Stored items
+++++
-- ==== Sys2Proof/Laws/State.lean ====
section
/-! SUPPORT. What each shared update of State does to each field: one lemma per field, so that no later proof unfolds a
record update. -/

namespace Sys2Proof.Machine

/-! ### raiseFault -/

@[simp] theorem raiseFault_params (f : FaultCode) (info : Word) (s : State) : (raiseFault f info s).params = s.params := rfl
@[simp] theorem raiseFault_cmd (f : FaultCode) (info : Word) (s : State) : (raiseFault f info s).cmd = s.cmd := rfl
@[simp] theorem raiseFault_argWBits (f : FaultCode) (info : Word) (s : State) : (raiseFault f info s).argWBits = s.argWBits := rfl
@[simp] theorem raiseFault_argSegLen (f : FaultCode) (info : Word) (s : State) : (raiseFault f info s).argSegLen = s.argSegLen := rfl
@[simp] theorem raiseFault_argOutLen (f : FaultCode) (info : Word) (s : State) : (raiseFault f info s).argOutLen = s.argOutLen := rfl
@[simp] theorem raiseFault_argBlockNo (f : FaultCode) (info : Word) (s : State) : (raiseFault f info s).argBlockNo = s.argBlockNo := rfl
@[simp] theorem raiseFault_argStart (f : FaultCode) (info : Word) (s : State) : (raiseFault f info s).argStart = s.argStart := rfl
@[simp] theorem raiseFault_argEnd (f : FaultCode) (info : Word) (s : State) : (raiseFault f info s).argEnd = s.argEnd := rfl
@[simp] theorem raiseFault_result (f : FaultCode) (info : Word) (s : State) : (raiseFault f info s).result = s.result := rfl
@[simp] theorem raiseFault_live (f : FaultCode) (info : Word) (s : State) : (raiseFault f info s).live = s.live := rfl
@[simp] theorem raiseFault_faulted (f : FaultCode) (info : Word) (s : State) : (raiseFault f info s).faulted = true := rfl
@[simp] theorem raiseFault_faultCode (f : FaultCode) (info : Word) (s : State) : (raiseFault f info s).faultCode = f := rfl
@[simp] theorem raiseFault_faultInfo (f : FaultCode) (info : Word) (s : State) : (raiseFault f info s).faultInfo = info := rfl
@[simp] theorem raiseFault_windowBits (f : FaultCode) (info : Word) (s : State) : (raiseFault f info s).windowBits = s.windowBits := rfl
@[simp] theorem raiseFault_reps (f : FaultCode) (info : Word) (s : State) : (raiseFault f info s).reps = s.reps := rfl
@[simp] theorem raiseFault_blockType (f : FaultCode) (info : Word) (s : State) : (raiseFault f info s).blockType = s.blockType := rfl
@[simp] theorem raiseFault_blockLength (f : FaultCode) (info : Word) (s : State) : (raiseFault f info s).blockLength = s.blockLength := rfl
@[simp] theorem raiseFault_blockRemaining (f : FaultCode) (info : Word) (s : State) : (raiseFault f info s).blockRemaining = s.blockRemaining := rfl
@[simp] theorem raiseFault_started (f : FaultCode) (info : Word) (s : State) : (raiseFault f info s).started = s.started := rfl
@[simp] theorem raiseFault_intelFileSize (f : FaultCode) (info : Word) (s : State) : (raiseFault f info s).intelFileSize = s.intelFileSize := rfl
@[simp] theorem raiseFault_intelStarted (f : FaultCode) (info : Word) (s : State) : (raiseFault f info s).intelStarted = s.intelStarted := rfl
@[simp] theorem raiseFault_frames (f : FaultCode) (info : Word) (s : State) : (raiseFault f info s).frames = s.frames := rfl
@[simp] theorem raiseFault_streamPos (f : FaultCode) (info : Word) (s : State) : (raiseFault f info s).streamPos = s.streamPos := rfl
@[simp] theorem raiseFault_nextBlockNo (f : FaultCode) (info : Word) (s : State) : (raiseFault f info s).nextBlockNo = s.nextBlockNo := rfl
@[simp] theorem raiseFault_mainLengths (f : FaultCode) (info : Word) (s : State) : (raiseFault f info s).mainLengths = s.mainLengths := rfl
@[simp] theorem raiseFault_lengthLengths (f : FaultCode) (info : Word) (s : State) : (raiseFault f info s).lengthLengths = s.lengthLengths := rfl
@[simp] theorem raiseFault_alignedLengths (f : FaultCode) (info : Word) (s : State) : (raiseFault f info s).alignedLengths = s.alignedLengths := rfl
@[simp] theorem raiseFault_preLengths (f : FaultCode) (info : Word) (s : State) : (raiseFault f info s).preLengths = s.preLengths := rfl
@[simp] theorem raiseFault_preBook (f : FaultCode) (info : Word) (s : State) : (raiseFault f info s).preBook = s.preBook := rfl
@[simp] theorem raiseFault_mainBook (f : FaultCode) (info : Word) (s : State) : (raiseFault f info s).mainBook = s.mainBook := rfl
@[simp] theorem raiseFault_lengthBook (f : FaultCode) (info : Word) (s : State) : (raiseFault f info s).lengthBook = s.lengthBook := rfl
@[simp] theorem raiseFault_alignedBook (f : FaultCode) (info : Word) (s : State) : (raiseFault f info s).alignedBook = s.alignedBook := rfl
@[simp] theorem raiseFault_win (f : FaultCode) (info : Word) (s : State) : (raiseFault f info s).win = s.win := rfl
@[simp] theorem raiseFault_winPos (f : FaultCode) (info : Word) (s : State) : (raiseFault f info s).winPos = s.winPos := rfl
@[simp] theorem raiseFault_out (f : FaultCode) (info : Word) (s : State) : (raiseFault f info s).out = s.out := rfl
@[simp] theorem raiseFault_outLen (f : FaultCode) (info : Word) (s : State) : (raiseFault f info s).outLen = s.outLen := rfl
@[simp] theorem raiseFault_outPos (f : FaultCode) (info : Word) (s : State) : (raiseFault f info s).outPos = s.outPos := rfl
@[simp] theorem raiseFault_outValid (f : FaultCode) (info : Word) (s : State) : (raiseFault f info s).outValid = false := rfl
@[simp] theorem raiseFault_carry (f : FaultCode) (info : Word) (s : State) : (raiseFault f info s).carry = s.carry := rfl
@[simp] theorem raiseFault_rd (f : FaultCode) (info : Word) (s : State) : (raiseFault f info s).rd = s.rd := rfl
@[simp] theorem raiseFault_phase (f : FaultCode) (info : Word) (s : State) : (raiseFault f info s).phase = .idle := rfl
@[simp] theorem raiseFault_run (f : FaultCode) (info : Word) (s : State) : (raiseFault f info s).run = s.run := rfl
@[simp] theorem raiseFault_index (f : FaultCode) (info : Word) (s : State) : (raiseFault f info s).index = s.index := rfl
@[simp] theorem raiseFault_pend (f : FaultCode) (info : Word) (s : State) : (raiseFault f info s).pend = s.pend := rfl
+++++
* About this exercise *
Working from the entries above, find every line in which the word "update" occurs and copy it.

* Finished exercise *
/-! SUPPORT. What each shared update of State does to each field: one lemma per field, so that no later proof unfolds a
record update. -/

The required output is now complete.